An iPhone app has TKTS information, but not its endorsement

ArtsBeat reports: A new iPhone application being sold by an independent theatrical producer that promises up-to-the-minute information on discounted Broadway and Off-Broadway tickets sold at the TKTS booth in Times Square has been met with skepticism by the Theater Development Fund, which runs the TKTS discount program and which raised questions about the accuracy of the application.

This week Ken Davenport, the president of Davenport Theatrical Enterprises and a producer of Broadway and Off-Broadway productions like Oleanna and Altar Boyz, introduced an iPhone app called At the Booth. The program, which is sold for 99 cents at the iTunes store, says on its Web site that it “lists all the Broadway and Off-Broadway shows available at the TKTS booth every day and at what price.”

In a telephone interview Mr. Davenport said his goal in selling the app was to get more theatergoers to take advantage of the TKTS booth, “to drive more people there and make it a better experience for the consumer,” and to help bring the theater business into the digital marketplace.

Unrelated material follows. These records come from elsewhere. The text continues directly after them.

-- ==== Sys2Proof/Laws/State.lean ====
section
/-! SUPPORT. One lemma for each field and each update: rows of tables, the state's named updates, a port's named updates.
The accessors of rows unfold to `Tab.row`, the normal form of these lemmas. -/

namespace Sys2Proof

/-! ### Tables -/

theorem Tab.row_setRow {n : Nat} {α : Type} (t : Tab n α) (i j : Fin n) (x : α) :
    (t.setRow i x).row j = if j = i then x else t.row j := by
  simp only [Tab.setRow, Tab.row, Vector.getElem_set]
  by_cases h : j = i
  · subst h; simp
  · rw [if_neg h, if_neg (fun e => h (Fin.ext e.symm))]

@[simp] theorem Tab.row_setRow_self {n : Nat} {α : Type} (t : Tab n α) (i : Fin n) (x : α) :
    (t.setRow i x).row i = x := by simp [Tab.row_setRow]

@[simp] theorem Tab.row_setRow_ne {n : Nat} {α : Type} (t : Tab n α) {i j : Fin n} (h : j ≠ i) (x : α) :
    (t.setRow i x).row j = t.row j := by simp [Tab.row_setRow, h]

theorem Tab.row_modRow {n : Nat} {α : Type} (t : Tab n α) (i j : Fin n) (f : α → α) :
    (t.modRow i f).row j = if j = i then f (t.row i) else t.row j := Tab.row_setRow t i j _

@[simp] theorem Tab.row_modRow_self {n : Nat} {α : Type} (t : Tab n α) (i : Fin n) (f : α → α) :
    (t.modRow i f).row i = f (t.row i) := by simp [Tab.row_modRow]

@[simp] theorem Tab.row_modRow_ne {n : Nat} {α : Type} (t : Tab n α) {i j : Fin n} (h : j ≠ i) (f : α → α) :
    (t.modRow i f).row j = t.row j := by simp [Tab.row_modRow, h]

@[simp] theorem Tab.row_mapRows {n : Nat} {α β : Type} (t : Tab n α) (f : α → β) (j : Fin n) :
    (t.mapRows f).row j = f (t.row j) := by
  simp [Tab.mapRows, Tab.row]

@[simp] theorem Tab.row_const {n : Nat} {α : Type} (x : α) (j : Fin n) : (Tab.const n x).row j = x := by
  simp [Tab.const, Tab.row]

theorem Tab.ext_rows {n : Nat} {α : Type} {a b : Tab n α} (h : ∀ i, a.row i = b.row i) : a = b :=
  Vector.ext (fun i hi => h ⟨i, hi⟩)

@[simp] theorem Tab.setRow_row {n : Nat} {α : Type} (t : Tab n α) (i : Fin n) : t.setRow i (t.row i) = t := by
  apply Tab.ext_rows; intro j; by_cases h : j = i
  · subst h; simp
  · simp [h]

theorem Tab.toList_eq_map {n : Nat} {α : Type} (t : Tab n α) : t.toList = (List.finRange n).map t.row := by
  apply List.ext_getElem <;> simp [Tab.row]

theorem Tab.mem_toList {n : Nat} {α : Type} (t : Tab n α) (x : α) : x ∈ t.toList ↔ ∃ i, t.row i = x := by
  rw [Tab.toList_eq_map]; simp

/-- How many rows have a property, after one row is replaced. -/
theorem Tab.count_setRow {n : Nat} {α : Type} (t : Tab n α) (i : Fin n) (x : α) (q : α → Bool) :
    ((t.setRow i x).toList.filter q).length + (if q (t.row i) then 1 else 0)
      = (t.toList.filter q).length + (if q x then 1 else 0) := by
  have hl : i.val < t.toList.length := by simp
  have hg : t.toList[i.val] = t.row i := by simp [Tab.row]
  have hc : (if q t.toList[i.val] = true then 1 else 0) ≤ t.toList.countP q := by
    split
    · next h => exact List.countP_pos_iff.mpr ⟨_, List.getElem_mem hl, h⟩
    · exact Nat.zero_le _
  simp only [← List.countP_eq_length_filter, Tab.setRow, Vector.toList_set]
  rw [List.countP_set hl, hg]
  rw [hg] at hc
  omega

/-- Counts over tables whose rows agree on the property are equal. -/
theorem Tab.count_congr {n : Nat} {α β : Type} (t : Tab n α) (u : Tab n β) (q : α → Bool) (r : β → Bool)
    (h : ∀ i, q (t.row i) = r (u.row i)) : (t.toList.filter q).length = (u.toList.filter r).length := by
  simp only [Tab.toList_eq_map, List.filter_map, List.length_map]
  congr 1
  exact List.filter_congr (fun i _ => h i)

On Friday the Theater Development Fund said that it was preparing its own iPhone application and suggested that At the Booth may not provide a real-time representation of TKTS offerings.

In a statement Victoria Bailey, executive director the fund, said it was “currently beta testing a TKTS/TDF iPhone app that will be available in September,” and which “which will accurately show what is available at all three TKTS Booths (Times Square, South Street Seaport and Downtown Brooklyn).”

Ms. Bailey added, “While we always appreciate efforts to disseminate information about what is available at the TKTS Booths, we are concerned that this recently released app may not provide an accurate picture of ticket availability and line lengths considering the fluidity of both.”

Mr. Davenport declined to specify where the TKTS data provided by the At the Booth app came from. “We have a variety of sources and ways that we get that information, and we just are able to pull it together and put it up in the app,” he said. “It’s not brain surgery. We have a lot of ways that we do it, and a lot of ways that we double-check,” he added.

Asked if any of the money raised by sales of At the Booth would go to to the kinds of industry education and training programs that the not-for-profit Theater Development Fund supports, Mr. Davenport pointed to his work as a theatrical producer.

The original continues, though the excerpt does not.